For every consecutive pair we compute the increase in plays and clears. Negative differences mean that some statistic decreased, which cannot happen. The condition dc > dp catches the more subtle case where the number of newly completed runs exceeds the number of newly started runs.
The order of the checks does not matter because any violation makes the answer "NO". There is no need to stop immediately after finding an error, although doing so would also work.
Since all values are at most 1000, integer overflow is not a concern in Python.
Worked Examples
Consider the first sample case:
3
0 0
1 1
1 2
| Step | Previous (p,c) | Current (p,c) | dp | dc | Valid |
|---|---|---|---|---|---|
| Initial | - | (0,0) | - | - | Yes |
| 1 | (0,0) | (1,1) | 1 | 1 | Yes |
| 2 | (1,1) | (1,2) | 0 | 1 | No |
At the second transition we obtain one additional clear without any additional play. Since dc > dp, the sequence becomes impossible and the answer is "NO".
Consider the sample case
2
1 0
1000 3
| Step | Previous (p,c) | Current (p,c) | dp | dc | Valid |
|---|---|---|---|---|---|
| Initial | - | (1,0) | - | - | Yes |
| 1 | (1,0) | (1000,3) | 999 | 3 | Yes |
Three successful attempts among 999 new plays are completely possible.

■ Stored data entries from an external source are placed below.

theorem witness_BuvloFollowsItsRule :
    (2000 ≤ (2000#16).toNat ∧ (2000#16).toNat ≤ 3000) ∧ (2000 ≤ (3000#16).toNat ∧ (3000#16).toNat ≤ 3000) ∧
      ¬ (2000 ≤ (1999#16).toNat ∧ (1999#16).toNat ≤ 3000) ∧ ¬ (2000 ≤ (3001#16).toNat ∧ (3001#16).toNat ≤ 3000) := by
  decide

theorem witness_IchgFollowsItsRule :
    (5 ≤ (5#16).toNat ∧ (5#16).toNat ≤ 1000) ∧ (5 ≤ (1000#16).toNat ∧ (1000#16).toNat ≤ 1000) ∧
      ¬ (5 ≤ (4#16).toNat ∧ (4#16).toNat ≤ 1000) ∧ ¬ (5 ≤ (1001#16).toNat ∧ (1001#16).toNat ≤ 1000) := by decide

theorem witness_InterruptMasksFollowTheirRules : (6#16).toNat ≤ 6 ∧ ¬ (7#16).toNat ≤ 6 := by decide

theorem witness_ResetFollowsItsRule : ((0#16).toNat ≤ 1 ∧ (1#16).toNat ≤ 1) ∧ ¬ (2#16).toNat ≤ 1 := by decide

theorem witness_ReadEventFollowsItsRule :
    (1#16 ≠ 0) ∧ State.reset.phase = .idle ∧
      (let s := responded .rd0 none (some ⟨-1, 0⟩) none
       s.phase = .rd0 ∧ s.rdResp = some ⟨-1, 0⟩ ∧ s.wrResp = none ∧ (-1 : Int) ≠ 1) ∧
      (let s := responded .rd0 none (some ⟨1, 0x41⟩) none
       s.phase = .rd0 ∧ s.rdResp = some ⟨1, 0x41⟩ ∧ s.wrResp = none) :=
  ⟨by decide, rfl, ⟨rfl, rfl, rfl, by decide⟩, rfl, rfl, rfl⟩

theorem witness_ReadStateFollowsItsRule :
    (1#16 ≠ 0) ∧ State.reset.phase = .idle ∧
      (let s := responded .rd1 none (some ⟨2, 0⟩) none
       (s.phase = .rd0 ∨ s.phase = .rd1) ∧ s.rdResp = some ⟨2, 0⟩ ∧ s.wrResp = none ∧ (2 : Int) ≠ 1) ∧
      (let s := responded .rd0 none (some ⟨1, 0x41⟩) none
       s.phase = .rd0 ∧ s.rdResp = some ⟨1, 0x41⟩) ∧
      (afterSecond 0x41 0x08).phase = .rd1 ∧ (afterSecond 0x41 0x08).rbuf0 = some 0x41 ∧
      (afterSecond 0x41 0x08).rdResp = some ⟨1, 0x08⟩ ∧ (afterSecond 0x41 0x08).wrResp = none :=
  ⟨by decide, rfl, ⟨.inr rfl, rfl, rfl, by decide⟩, ⟨rfl, rfl⟩, rfl, rfl, rfl, rfl⟩

theorem witness_EveryRmwCommandRunsTheEngine :
    isRmw (.setIchg 100) = true ∧ rmwTarget Config.built (.setIchg 100) = some ⟨0x4, 0, 7, 37⟩ := ⟨rfl, rfl⟩

theorem witness_MergeReplacesExactlyTheField :
    (1 ≤ 8 ∧ 0 + 8 ≤ 8 ∧ (0xFF#8).toNat ≤ 2 ^ 8 - 1) ∧ (1 ≤ 1 ∧ 7 + 1 ≤ 8 ∧ (1#8).toNat ≤ 2 ^ 1 - 1) ∧
      (1 ≤ 3 ∧ 3 + 3 ≤ 8 ∧ (5#8).toNat ≤ 2 ^ 3 - 1) ∧ 2 < 3 ∧ 3 + 3 ≤ 6 := by decide

theorem witness_EveryTargetFitsItsField :
    Config.built.wf = true ∧ rmwTarget Config.built (.intDisable 6) = some ⟨0xC, 4, 1, 1⟩ := by decide

theorem witness_DomainViolationsAreExactly :
    Config.built.wf = true ∧ isRmw (.setVbatreg 4651) = true ∧ (Instr.setVbatreg 4651).inDomain Config.built = false ∧
      (Instr.setVbatreg 4650).inDomain Config.built = true := by decide

theorem witness_EncodersFollowTheirRules :
    (3500 ≤ (4650#16).toNat ∧ (4650#16).toNat ≤ 4650) ∧ ¬ (3500 ≤ (4651#16).toNat ∧ (4651#16).toNat ≤ 4650) ∧
      (1#8).toNat ≤ 1 ∧ (5 ≤ (5#16).toNat ∧ (5#16).toNat ≤ 1000) ∧ ¬ (5 ≤ (4#16).toNat ∧ (4#16).toNat ≤ 1000) ∧
      (1 ≤ 8 ∧ 8 ≤ 8 ∧ (255#16).toNat ≤ 2 ^ 8 - 1 ∧ ¬ (256#16).toNat ≤ 2 ^ 8 - 1) ∧
      (1#16).toNat ≤ 1 ∧ ¬ (2#16).toNat ≤ 1 := by decide

theorem witness_BuvloTakesTheNearestLevel :
    (2000 ≤ (2000#16).toNat ∧ (2000#16).toNat ≤ 3000) ∧ 2000 ≤ (3000#16).toNat ∧ (3000#16).toNat ≤ 3000 := by decide

theorem witness_BuvloCodesFallWithVoltage :
    encBuvlo .floor 2999 = some 3 ∧ encBuvlo .floor 3000 = some 2 ∧ (2999#16).toNat ≤ (3000#16).toNat := by decide

theorem witness_IchgCodesNeverDecrease :
    encIchg 39 = some 30 ∧ encIchg 40 = some 31 ∧ (39#16).toNat ≤ (40#16).toNat ∧
      (35 ≤ (35#16).toNat ∧ (35#16).toNat ≤ 39) ∧ 35 ≤ (39#16).toNat ∧ (39#16).toNat ≤ 39 := by decide

theorem witness_IlimTakesTheHighestThreshold :
    (defaultIlimThresholds.length = 8 ∧ defaultIlimThresholds.Pairwise (· ≤ ·)) ∧
      [50, 100, 100, 300, 400, 500, 700, 1100].Pairwise (· ≤ ·) := by decide

theorem witness_DecoderReadsTheField : (1 ≤ 8 ∧ 0 + 8 ≤ 8) ∧ 1 ≤ 1 ∧ 7 + 1 ≤ 8 := by decide

theorem witness_SnapshotsOfZerosAndOnes : Config.built.wf = true := by decide

theorem witness_ConfigurationsAreChecked :
    Config.built.wf = true ∧ FieldName.chgDis ≠ FieldName.ichg ∧
      (Config.built.fieldTable.get .chgDis).reg = (Config.built.fieldTable.get .ichg).reg ∧
      rmwTarget Config.built (.setSysReg 7) = some ⟨0xA, 5, 3, 7⟩ ∧
      otherBlock.wf = true ∧ { Config.built with eventReg := 0xD }.wf = false := by decide

theorem witness_FaultEntryDoesExactlyThis :
    ((idleWith [0x04000000] []).phase = .idle ∧ (idleWith [0x04000000] []).cmdPort = 0x04000000 :: [] ∧
      decode 0x04000000 = .illegal .unknownOp) ∧
      (idleWith [encode (.setVbatreg 3499)] []).cmdPort = encode (.setVbatreg 3499) :: [] ∧
      (Instr.setVbatreg 3499).wf = false := by decide

theorem witness_FaultedStaysUntilBlockReset :
    (faultedState []).phase = .faulted ∧ (∀ rest, (faultedState []).env ≠ .blockReset :: rest) ∧
      step (faultedState []) = .next (faultedState []) :=
  ⟨rfl, fun _ h => (List.cons_ne_nil _ _ h.symm).elim, rfl⟩

theorem witness_FailedReadEndsAnyCommand :
    let s := responded .rd0 none (some ⟨0, 0⟩) none
    (s.phase = .rd0 ∨ s.phase = .rd1) ∧ s.rdResp = some ⟨0, 0⟩ ∧ s.wrResp = none ∧ (0 : Int) ≠ 1 :=
  ⟨.inl rfl, rfl, rfl, by decide⟩

theorem witness_WriteResponseEndsTheCommand :
    (let s := responded .wr none none (some 1)
     s.phase = .wr ∧ s.wrResp = some 1 ∧ s.rdResp = none) ∧
      (let s := responded .wr none none (some 0)
       s.phase = .wr ∧ s.wrResp = some 0 ∧ s.rdResp = none ∧ (0 : Int) ≠ 1) :=
  ⟨⟨rfl, rfl, rfl⟩, rfl, rfl, rfl, by decide⟩

/-- A read request for the last register, 0x0C, and one for an index past it. -/
def waitingIndex (idx : BitVec 8) (env : List EnvEvent) : State :=
  { State.reset with phase := .rd0, request := some (.read 0x6A idx), env := env }

/-- A write request for the register `idx`. -/
def waitingWriteIndex (idx : BitVec 8) (env : List EnvEvent) : State :=
  { State.reset with phase := .wr, request := some (.write 0x6A idx 0xFF), env := env }

theorem witness_ReadsAreAnsweredByTheEnvironment :
    (Waits (waitingIndex 12 [.answer 1 (some 7)]) ∧ (12#8).toNat ≤ 12 ∧
      (waitingIndex 12 [.answer 1 (some 7)]).request = some (.read 0x6A 12) ∧
      (waitingIndex 12 [.answer 1 (some 7)]).env = .answer 1 (some 7) :: []) ∧
      Waits (waitingIndex 12 [.answer 1 none]) ∧ (waitingIndex 12 [.answer 1 none]).env = .answer 1 none :: [] :=
  ⟨⟨.inr (.inr ⟨.inl rfl, rfl⟩), by decide, rfl, rfl⟩, .inr (.inr ⟨.inl rfl, rfl⟩), rfl⟩
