-- ==== Sys2Proof/Syntax.lean ====
section
/-! DEFINITION. The instructions and device steps of the Vernik-9: one constructor for each row of the opcode
table (R126, R127, R259, and the steps that no instruction word names). -/

namespace Sys2Proof
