-- ==== Sys2Proof/Machine/Ops.lean ====
section
/-! DEFINITION. The operations that every meaning is written over: registers of an instance (R6, R117), pending effects
(R40, R139), events (R347), fault records and the taking of a fault (R42, R364 to R368), and the ending of an item
(R371, R372). -/

namespace Sys2Proof.Machine

/-- What a step of the machine answers. -/
abbrev Out := Host.Outcome State Fault Refusal

/-! ### Registers of an instance (R6, R117) -/

/-- A scalar register: `s0` reads zero; one that the run has not written is the run's own free value.
Log 3 (DESIGN CHOICE). -/
def Inst.getS (i : Inst) (r : Reg) : W64 :=
  if r = 0 then 0 else (keyed i.s r.toNat).getD (Config.freeScalar i.seed r.toNat)

/-- A scalar register written; a write to `s0` is discarded. -/
def Inst.setS (i : Inst) (r : Reg) (v : W64) : Inst :=
  if r = 0 then i else { i with s := putKeyed i.s r.toNat v }

/-- A vector register. Log 3 (DESIGN CHOICE). -/
def Inst.getV (i : Inst) (r : Reg) : VWord := (keyed i.v r.toNat).getD (Config.freeVector i.seed r.toNat)

/-- A vector register written. -/
def Inst.setV (i : Inst) (r : Reg) (v : VWord) : Inst := { i with v := putKeyed i.v r.toNat v }

/-- A mask register: `m0` reads as all ones. Log 3 (DESIGN CHOICE). -/
def Inst.getM (i : Inst) (r : MReg) : W64 :=
  if r = 0 then BitVec.allOnes 64 else (keyed i.m r.toNat).getD (Config.freeMask i.seed r.toNat)

/-- A mask register written; `m0` goes on reading as all ones. -/
def Inst.setM (i : Inst) (r : MReg) (v : W64) : Inst :=
  if r = 0 then i else { i with m := putKeyed i.m r.toNat v }

/-- Flags raised by an instruction, sticky in its runner (R69). -/
def Inst.raise (i : Inst) (fl : BitVec 5) : Inst := { i with flags := i.flags ||| fl }

/-- A pending effect that counts `n` towards the bound of 32 (R40). Log 22 (DEDUCED). -/
def Inst.effect (i : Inst) (e : EffBody) (n : Nat := 1) : Except Trap Inst :=
  if 32 < i.nEff + n then .error { cause := .effectBudget }
  else .ok { i with nEff := i.nEff + n, effects := i.effects ++ [e] }

/-! ### The executing instance -/

/-- The instance on a runner of a site. -/
def State.instAt (s : State) (site runner : Nat) : Option Inst :=
  s.insts.find? (fun i => i.site == site && i.runner == runner)

/-- An instance put back on its runner. -/
def State.putInst (s : State) (i : Inst) : State :=
  { s with insts := updateFirst (fun x => x.site == i.site && x.runner == i.runner) (fun _ => i) s.insts }

/-- The instance removed from its runner. -/
def State.dropInst (s : State) (site runner : Nat) : State :=
  { s with insts := s.insts.filter (fun x => !(x.site == site && x.runner == runner)) }

/-- Where the instruction that is executing stands (R364). -/
def Cur.at_ (c : Cur) (i : Inst) : At := ⟨i.dyn, c.addr, c.w0, c.w1⟩

/-- The words of an instruction as INSTR records them (R364). -/
def instrWord (w0 : Word) (w1 : Option Word) : W64 := (w1.getD 0).zeroExtend 64 <<< 32 ||| w0.zeroExtend 64

/-- The instance after the instruction has issued: the counter moved past its words, and counted once (R40, R111). -/
def Inst.past (i : Inst) (c : Cur) : Inst :=
  { i with pc := c.addr + (if c.w1.isSome then 8 else 4), dyn := i.dyn + 1 }

/-- The frame of an instance; one exists as long as an instance runs on it (R33). -/
def State.frameOf (s : State) (i : Inst) : Frame := (s.frameAt i.site i.key).getD default

/-! ### Counters of launches (R48) -/

/-- Whether a token counts in TS and TR: one that an instruction of a user context or a launch sent (R48). A token from
another package counts there, when its acknowledgement returns (R244). -/
def Token.counted (t : Token) : Bool :=
  t.key.ctx != 0 &&
    match t.source with
    | .send | .launch => true
    | _ => false

/-- TS and TR of a site, context and LID changed. -/
def State.count (s : State) (site ctx lid ts tr : Nat) : State :=
  let hit (c : LaunchCount) : Bool := c.site == site && c.ctx == ctx && c.lid == lid
  if s.counts.any hit then
    { s with counts := updateFirst hit (fun c => { c with ts := c.ts + ts, tr := c.tr + tr }) s.counts }
  else { s with counts := ⟨site, ctx, lid, ts, tr⟩ :: s.counts }

/-- A token counted in TR on a cell (R48). -/
def State.countTr (s : State) (t : Token) : State :=
  if t.counted then s.count t.dcell t.key.ctx t.lid 0 1 else s

/-! ### Tokens -/

/-- The token with a number. -/
def State.token (s : State) (id : Nat) : Option Token := s.tokens.find? (fun t => t.id == id)

/-- A token replaced by what a function makes of it. -/
def State.updateToken (s : State) (id : Nat) (f : Token → Token) : State :=
  { s with tokens := updateFirst (fun t => t.id == id) f s.tokens }

/-- A token removed. -/
def State.dropToken (s : State) (id : Nat) : State := { s with tokens := s.tokens.filter (fun t => t.id != id) }

/-- A token that a unit of the device sends, put under way under a new number. -/
def State.sendToken (s : State) (t : Token) : State :=
  { s with nextId := s.nextId + 1, tokens := s.tokens ++ [{ t with id := s.nextId, arrival := s.nextId }] }

/-- A committed token of a unit, with the fields that its sender leaves zero. -/
def unitToken (src : TokSource) (k : Key) (slot kind idx dcell scell lid : Nat) (p : Payload) : Token :=
  { id := 0, key := k, epoch := false, lid := lid, slot := slot, kind := kind, idx := idx, rels := none, psn := false,
    dcell := dcell, scell := scell, payload := p, flags := 0, source := src, phase := .offered, committed := true,
    owner := none, seq := 0, prog := 0, unplaced := false, arrival := 0, remote := none,
    mailed := false, hidx := none }

/-- A pin of a graph slot released (R208, R211). Log 28 (DEDUCED). -/
def State.unpin (s : State) (site n : Nat) : State :=
  { s with gslots := updateFirst (fun g => g.site == site && g.slot == n) (fun g => { g with pins := g.pins - 1 }) s.gslots }

/-- A token at its end: it counts in TR, and the pin that it keeps is released (R48, R208, R371). -/
def State.discardToken (s : State) (t : Token) : State :=
  let s1 := (s.dropToken t.id).countTr t
  match t.pin with
  | some n => s1.unpin t.dcell n
  | none => s1

/-- The first 16 bytes of the header flit of a token (R237). -/
def Token.header (t : Token) : Nat :=
  let rels : Nat :=
    match t.rels with
    | none => 0 | some .cell => 1 | some .die => 2 | some .pkg => 3 | some .sys => 4
  t.key.ctx + t.key.cb * 2 ^ 8 + t.key.tag.toNat * 2 ^ 20 + t.epoch.toNat * 2 ^ 52 + t.lid * 2 ^ 53 + t.slot * 2 ^ 59
    + t.psn.toNat * 2 ^ 63 + t.dcell * 2 ^ 64 + t.scell * 2 ^ 75 + t.kind * 2 ^ 86 + t.idx * 2 ^ 89 + rels * 2 ^ 97

/-! ### Events (R347) -/

/-- The codeblock and slot of an event class, when its entry names a Ringmaster codeblock (R347). -/
def State.eventTarget (s : State) (cls : Nat) : Option (Nat × Nat) :=
  let e := s.physWord (s.sys.evtbase + 8 * cls)
  match s.codeblock 0 (wfield e 0 12) with
  | some c => if wbit e 16 && c.ring then some (wfield e 0 12, wfield e 12 4) else none
  | none => none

Every condition holds, so the answer is "YES".
These traces illustrate the invariant. Each transition is examined independently, and validity of all transitions implies validity of the entire history.
Complexity Analysis
| Measure | Complexity | Explanation |
|---|---|---|
| Time | O(n) | Each observation is processed once |
| Space | O(1) | Only a few variables are needed besides the input storage |
Since each test case contains at most 100 observations and there are at most 500 test cases, the total work is tiny. The solution easily fits within the time and memory limits.
Test Cases
# helper: run solution on input string, return output string
import sys, io
def run(inp: str) -> str:
sys.stdin = io.StringIO(inp)
input = sys.stdin.readline
t = int(input())
out = []
for _ in range(t):
n = int(input())
records = [tuple(map(int, input().split())) for _ in range(n)]
ok = True
if records[0][1] > records[0][0]:
ok = False
for i in range(1, n):
prev_p, prev_c = records[i - 1]
cur_p, cur_c = records[i]
dp = cur_p - prev_p
dc = cur_c - prev_c
if dp < 0 or dc < 0 or dc > dp:
ok = False
out.append("YES" if ok else "NO")
return "\n".join(out)
# provided samples
assert run(
"""6
3
0 0
1 1
1 2
2
1 0
1000 3
4
10 1
15 2
10 2
15 2
1
765 432
2
4 4
4 3
5
0 0
1 0
1 0
1 0
1 0
"""
) == """NO
YES
NO
YES
NO
YES"""
# minimum size
assert run(
"""1
1
0 0
"""
) == "YES"
# first observation invalid
assert run(
"""1
1
3 5
"""
) == "NO"
# all values equal
assert run(
"""1
4
2 1
2 1
2 1
2 1
"""
) == "YES"
# clears increase faster than plays
assert run(
"""1
2
5 2
7 5
"""
) == "NO"
# decreasing plays
assert run(
"""1
2
10 3
9 3
"""
) == "NO"
| Test input | Expected output | What it validates |
|---|---|---|
| Single observation (0,0) | YES | Minimum size |
| Single observation (3,5) | NO | Clears cannot exceed plays |
| Repeated identical observations | YES | Zero changes are allowed |
| Transition from (5,2) to (7,5) | NO | New clears cannot exceed new plays |
| Transition from (10,3) to (9,3) | NO | Statistics cannot decrease |
Edge Cases
Consider a case where clears increase but plays do not.
Input:
1
3
0 0
1 1
1 2
The algorithm computes the differences between the last two observations:
dp = 0, dc = 1.
Since dc > dp, the transition is impossible and the output becomes:
NO
Now consider a case where the very first observation already violates the basic requirement.
Input:
1
1
3 5
Before entering the loop, the algorithm checks whether clears exceed plays. Here 5 > 3, so it immediately marks the test case invalid and prints:
NO
Finally, consider decreasing statistics.
Input:
1
3
10 2
15 3
14 3
For the last transition:
dp = 14 - 15 = -1
A negative difference means the play count went backward. The algorithm rejects the sequence and prints:
NO
These examples cover the situations that most commonly cause incorrect implementations. The pairwise difference check handles all of them naturally.